Daniel Alves Coutinho, 21, atingido por três disparos, teve morte instantânea. Outros seis internos Jair Correia da Silva, 25, Menegildo Oliveira Teles, 29, Jeferson Rodrigues de Oliveira, 21, José Alexandre da Silva, 25, e Osmir Araújo e Wanderlei Dias dos Santos, 26, ficaram feridos. Esses presos respondem a penas de três a 28 anos de detenção por furto qualificado, latrocínio (roubo seguido de morte) e estelionato.
O diretor da PCE, coronel João Krainski Neto, trabalha com duas versões para o conflito ocorrido no domingo tentativa de rebelião ou briga entre facções criminosas. Para o diretor, um princípio de motim não pode ser descartado, já que o agente penitenciário Ismael Meira foi tomado como refém, no momento em que recolhia os presos da 10ª galeria.
Meira não conseguiu identificar quem o agarrou, pois foi surpreendido pelas costas. Ao se livrar do preso saiu da galeria e, em seguida, começou o tiroteio. Segundo Krainski, a atuação rápida dos policiais militares que fazem a guarda da PCE desde a última rebelião, em junho do ano passado, evitou que o motim tomasse proporções maiores.

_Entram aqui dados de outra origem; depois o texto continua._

-- ==== Sys2Proof/Certificates/Slice0/Obligations.lean ====
section
/-! DEFINITION. The statements for the provers. In each statement about a request, `h` is the state in which the owning
block finds the part (the earlier reply sent, the actor's presence timer restarted); in each statement about an occurrence
it is the state at the occurrence's instant. -/

section

open Sys2Proof Sys2Proof.Machine

/-- For every command c and state s, a step of s with c at the front of its queue is exec of c on s with the rest of
the queue. (95 What each step holds) -/
def Obligations.StepRunsFrontCommand : Prop :=
  ∀ (c : Instr) (s : State),
    step { s with pending := c :: s.pending } = exec c s

/-- DESIGN CHOICE (log 2). With no command waiting: while RST is asserted nothing moves; else an occurrence whose
instant has come runs; else the oldest buffered frame is taken when no reply is owed: the command it spells runs, a
payload of another length than its kind calls for is answered BAD_LENGTH with nothing else done, and a Query of an
unknown topic by an allowed actor BAD_ARGUMENT; else one millisecond of the station clock passes. (R1, R183, R187) -/
def Obligations.IdleStep : Prop :=
  (∀ (s : State),
     s.pending = [] →
     s.rst = true →
     step s = .next s) ∧
  (∀ (i : Instr) (s : State),
     s.pending = [] →
     s.rst = false →
     s.nextDue = some i →
     step s = exec i s) ∧
  (∀ (f : RawFrame) (i : Instr) (s : State),
     s.pending = [] →
     s.rst = false →
     s.nextDue = none →
     s.nextFrameIn = some f →
     parseFrame f = .command i →
     step s = exec i { s with lnk := { s.lnk with buffer := s.lnk.buffer.tail } }) ∧
  (∀ (f : RawFrame) (s : State),
     s.pending = [] →
     s.rst = false →
     s.nextDue = none →
     s.nextFrameIn = some f →
     parseFrame f = .badLength →
     step s = .next (State.answer f.kind.toNat f.tag.toNat .badLength .empty
      (State.readyToTake { s with lnk := { s.lnk with buffer := s.lnk.buffer.tail } }))) ∧
  (∀ (f : RawFrame) (a : Actor) (s : State),
     s.pending = [] →
     s.rst = false →
     s.nextDue = none →
     s.tenthsDue = 0 →
     s.nextFrameIn = some f →
     parseFrame f = .unknownTopic →
     actorOf f.actor.toNat = some a →
     s.permitsActor .anyActor a = true →
     step s = .next (State.answer 0x0E f.tag.toNat .badArgument .empty
      (State.heard a { s with lnk := { s.lnk with buffer := s.lnk.buffer.tail } }))) ∧
  (∀ (s : State),
     s.pending = [] →
     s.rst = false →
     s.nextDue = none →
     s.nextFrameIn = none →
     step s = .next (s.elapse 1))

/-- State.reset: station time 0; no class allows anything and every slot is VACANT with no callsign, class 0 and no
allowance; slot n has rank 31 - n; the arbiter is FREE with a turn gap of 2,000 ms and a presence timeout of 10 s; SEQ
is QUIET with the current band unset, BAND code 0, every line deasserted and the default profile; the timeline is
empty and UP; every band is disabled and every context empty; the amplifier is OFF; f is 256; the fault list is empty
and the station UNCOMMISSIONED; no identification is owed; no air time and no records; the link hunts with nothing
queued and all enables off. The contact levels (the model's choice, log 5) are no part of this statement. (R2, R4,
R17, R26, R49, R51, R72, R73, R112, R117, R134, R164) -/
def Obligations.ResetValues : Prop :=
  (State.reset.clock = 0 ∧ State.reset.seconds = 0 ∧ State.reset.rst = false) ∧
  (∀ c, State.reset.clt.classes.read c =
    { bands := Table.build fun _ => false, ceilings := Table.build fun _ => 100, cw := false, phone := false, data := false,
      priority := 0, control := false, singleOver := false, turnLimit := 10, idleHang := 60, txLimit := 180 }) ∧
  (∀ w, State.reset.tenancy w = .vacant ∧ State.reset.identity w = ⟨none, 0, none, false⟩ ∧
    State.reset.arb.ranks.read w = 31 - w.val ∧ State.reset.arb.presence.read w = none ∧ State.reset.acu.used.read w = 0) ∧
  (State.reset.arb.arbiter = .free ∧ State.reset.arb.gap = none ∧ State.reset.arb.turnGap = 2000 ∧
    State.reset.arb.presenceTimeout = 10) ∧
  (State.reset.seq.state = .quiet ∧ State.reset.seq.currentBand = none ∧ State.reset.seq.bandCode = 0 ∧
    State.reset.seq.active = ⟨15, 10, 10, 10, 20, 20⟩ ∧ State.reset.silent) ∧
  (State.reset.ktl.timeline = [] ∧ State.reset.ktl.state = .up ∧ State.reset.ktl.params = ⟨120, 40, 400, 3000, 8⟩) ∧
  (∀ b, (State.reset.drv.bands.read b).enabled = false ∧ ∀ p, State.reset.context b p = none) ∧
  (State.reset.amg.state = .off ∧ State.reset.msr.factor = 256 ∧ State.reset.prt.faults = [] ∧
    State.reset.prt.station = .uncommissioned ∧ State.reset.prt.commissioned = false) ∧
  (State.reset.idu.owed = false ∧ State.reset.idu.due = false ∧ State.reset.idu.cycle = .idle ∧
    State.reset.acu.records = [] ∧ State.reset.acu.number = 0) ∧
  (State.reset.lnk.receiver = .hunting ∧ State.reset.lnk.buffer = [] ∧ State.reset.lnk.reports = [] ∧
    State.reset.lnk.flags = 0 ∧ State.reset.lnk.reportEnable = 0 ∧ State.reset.lnk.attnEnable = 0)

/-- RST_DEASSERTED, in every state, gives every block its full-reset value, but for the contacts: each debounced level
starts from the raw level as it stands, KILL's from KILL, and the kill latch is set and the station KILLED exactly
when KILL is asserted (else UNCOMMISSIONED). The commands that wait stay (the model's queue, log 30). That the row
does so also while RST is not asserted is the model's choice (log 37). (R150, R173, R179, R190) -/
def Obligations.FullReset : Prop :=
  ∀ (s : State),
    Answers (.rstDeasserted) s fun t =>
      t.rst = false ∧ t.clock = 0 ∧ t.seconds = 0 ∧ t.secondAt = 0 ∧ t.pending = s.pending ∧
      t.lnk = State.reset.lnk ∧ t.clt = State.reset.clt ∧ t.arb = State.reset.arb ∧ t.seq = State.reset.seq ∧
      t.ktl = State.reset.ktl ∧ t.drv = State.reset.drv ∧ t.amg = State.reset.amg ∧ t.msr = State.reset.msr ∧
      t.idu = State.reset.idu ∧ t.acu = State.reset.acu ∧ t.prt.faults = [] ∧ t.prt.commissioned = false ∧
      (t.prt.killLatch = s.inr.kill.raw ∧ t.prt.station = (if s.inr.kill.raw then .killed else .uncommissioned)) ∧
      t.inr.kill = ⟨s.inr.kill.raw, s.inr.kill.raw, none⟩ ∧
      (∀ i, t.inr.inputs.read i =
      ⟨.none, .level, .activeHigh, 10, (s.inr.inputs.read i).raw, (s.inr.inputs.read i).raw, none⟩)

/-- RST_ASSERTED deasserts every output line but BAND, makes the duty of DRIVE 0 and ATTN deasserted, and the
transmitter sends nothing. Everything but those lines is as it was: that the registers keep what they hold until RST
is deasserted is the model's choice (log 6). (R49, R101, R114, R150, R188, R190) -/
def Obligations.RstSilencesThePart : Prop :=
  ∀ (s : State),
    Answers (.rstAsserted) s fun t =>
      t.rst = true ∧ t.silent ∧ t.keyLine = false ∧ t.driveDuty = 0 ∧ t.attnLine = false ∧ t.nextFrame = none ∧
      t.seq.bandCode = s.seq.bandCode ∧
      { t with
      rst := s.rst, drv := s.drv, amg := { t.amg with amppwr := s.amg.amppwr }
      seq := { t.seq with
        trr := s.seq.trr, ampkey := s.seq.ampkey, exc := s.seq.exc, idm := s.seq.idm, keyGate := s.seq.keyGate } } = s ∧
      t.drv = { s.drv with applied := { s.drv.applied with active := false } }

/-- DESIGN CHOICE (log 6). In a state with RST asserted every command but RST_ASSERTED, RST_DEASSERTED and
INPUT_LEVEL_CHANGE leaves the state as it is; INPUT_LEVEL_CHANGE changes the raw level alone. (R150, R175, R190) -/
def Obligations.NothingMovesUnderRst : Prop :=
  (∀ (c : Instr) (s : State),
     s.rst = true →
     c ≠ .rstAsserted →
     c ≠ .rstDeasserted →
     (∀ x, c ≠ .inputLevelChange x) →
     exec c s = .next s) ∧
  (∀ (i : InputId) (high : Bool) (s : State),
     s.rst = true →
     exec (.inputLevelChange (.wired i high)) s = .next ({ s with inr := { s.inr with inputs := s.inr.inputs.write i { s.inr.inputs.read i with raw := high } } })) ∧
  (∀ (asserted : Bool) (s : State),
     s.rst = true →
     exec (.inputLevelChange (.kill asserted)) s = .next ({ s with inr := { s.inr with kill := { s.inr.kill with raw := asserted } } }))

/-- Restart from STATION makes the reply OK ready and changes nothing else but that LNK takes no further request; the
end of the reply's last byte then brings the full reset. The end of any other reply takes that reply off, with the
reports queued ahead of it, which have left before it (where REPLY_SENT comes with such reports still queued, they are
taken as sent: the model's choice, log 4). REPORT_SENT takes the oldest report off; where it comes while a ready reply
has none ahead of it, that reply is taken as sent first (the model's choice, log 4), and with no report queued it has
no effect (log 1). The earlier reply is taken as sent when Restart is taken (the model's choice, log 4). (R183, R190)
-/
def Obligations.RestartResetsAfterItsReply : Prop :=
  (∀ (tag : Nat) (s : State),
     let h : State := s.readyToTake
     s.closed = false →
     s.tenthsDue = 0 →
     Answers (.restart tag 0xFF) s fun t =>
       t.replied 0x01 tag .ok .empty ∧ t.closed = true ∧ t.nextFrameIn = none ∧
       { t with lnk := { t.lnk with reply := h.lnk.reply, restarting := h.lnk.restarting } } = h ∧
       exec .replySent t = .next t.fullReset) ∧
  (∀ (r : Reply) (s : State),
     s.rst = false →
     s.lnk.restarting = false →
     s.lnk.reply = some r →
     exec (.replySent) s = .next ({ s with lnk := { s.lnk with reply := none, reports := s.lnk.reports.drop r.ahead } })) ∧
  (∀ (p : Report) (l : List Report) (r : Reply) (s : State),
     s.rst = false →
     s.lnk.restarting = false →
     s.lnk.reply = some r →
     r.ahead = 0 →
     s.lnk.reports = p :: l →
     exec (.reportSent) s = .next ({ s with lnk := { s.lnk with reply := none, reports := l } })) ∧
  (∀ (s : State),
     s.lnk.reports = [] →
     exec (.reportSent) s = .next (s))

/-- For every request of the catalogue: while RST is asserted or a Restart has been taken it has no effect; with an
ACTOR byte that names no actor, or an actor whom the catalogue (the function asked) does not allow the kind, or a
VACANT slot, its only effect is the reply BAD_ACTOR with an empty payload. UNKNOWN_KIND_REQUEST with a kind outside
the catalogue only makes ready a reply with KIND 0xFF, the request's TAG, UNKNOWN_KIND and an empty payload (no
presence timer restarts). A frame that LNK turns away for its length is answered BAD_LENGTH in the same way, its kind
echoed; it is one of a kind without fields that has a payload, a SetLimits whose payload is not 20 bytes (nine fields
of two bytes and two of one; with 20 it is the command), or a Query without its topic byte; a Query of a topic code
above 12 is no BAD_LENGTH: it is refused with BAD_ARGUMENT. The earlier reply is taken as sent (the model's choice,
log 4). (R22, R181, R183, R184, R187, R190) -/
def Obligations.RequestsAreCheckedFirst : Prop :=
  (∀ (i : Instr) (q : Asked) (s : State),
     asked i = some q →
     s.closed = true →
     exec i s = .next s) ∧
  (∀ (i : Instr) (q : Asked) (s : State),
     asked i = some q →
     s.closed = false →
     s.tenthsDue = 0 →
     (∀ a ∈ actorOf q.actor, s.permitsActor q.who a = false) →
     exec i s = .next (s.readyToTake.answer q.kind q.tag .badActor .empty)) ∧
  (∀ (n : Nat) (s : State),
     (actorOf n = none ↔ 31 < n ∧ n ≠ 255) ∧ s.permitsActor .ownSlot .station = false ∧
    ∀ w, s.tenancy w = .vacant → ∀ who, s.permitsActor who (.slot w) = false) ∧
  (∀ (kind : Nat) (tag : Nat) (actor : Nat) (s : State),
     let h : State := s.readyToTake
     catalogueKind kind = false →
     s.closed = false →
     Answers (.unknownKindRequest kind tag actor) s fun t =>
       t.lnk.reply = some ⟨0xFF, tag, .unknownKind, .empty, s.readyToTake.lnk.reports.length⟩ ∧
       { t with lnk := { t.lnk with reply := h.lnk.reply } } = h) ∧
  (∀ (f : RawFrame) (s : State),
     let h : State := s.readyToTake
     s.closed = false →
     s.turnAwayFrame f false = State.answer f.kind.toNat f.tag.toNat .badLength .empty h) ∧
  (∀ (f : RawFrame),
     f.kind ∈ [0x01, 0x02, 0x03, 0x10, 0x21, 0x22, 0x23, 0x24, 0x25, 0x34, 0x35, 0x36] →
     f.payload ≠ [] →
     parseFrame f = .badLength) ∧
  (∀ (f : RawFrame),
     f.kind = 0x0A →
     f.payload.length ≠ 20 →
     parseFrame f = .badLength) ∧
  (∀ (f : RawFrame),
     f.kind = 0x0A →
     f.payload.length = 20 →
     ∃ p, parseFrame f = .command (.setLimits f.tag.toNat f.actor.toNat p)) ∧
  (∀ (f : RawFrame),
     f.kind = 0x0E →
     (f.payload = [] → parseFrame f = .badLength) ∧
    ∀ p l, f.payload = p :: l → 12 < p.toNat → parseFrame f = .unknownTopic)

Com a situação sob controle, os PMs iniciaram uma operação pente-fino nas celas em busca das armas. Apenas uma pistola calibre 6.35 foi encontrada, mas há suspeita de que outras armas de fogo continuem de posse dos internos. Os funcionários do presídio afirmaram ter ouvido, pelo menos, 14 disparos e a arma apreendida tinha 11 cápsulas intactas. A pistola estava com Jair Correia da Silva, um dos presos feridos.
Krainski informou que durante a revista foram encontrados dois telefones celulares, vários estoques (espécie de faca de fabricação caseira) e pequenos embrulhos de maconha. Como as armas entraram na PCE, quem começou o tiroteio e as razões do conflito só serão apurados durante as investigações. Suspeita-se de que as armas e celulares sejam remanescentes do motim do ano passado, que durou seis dias e deixou um saldo de três presos e um agente penitenciário mortos.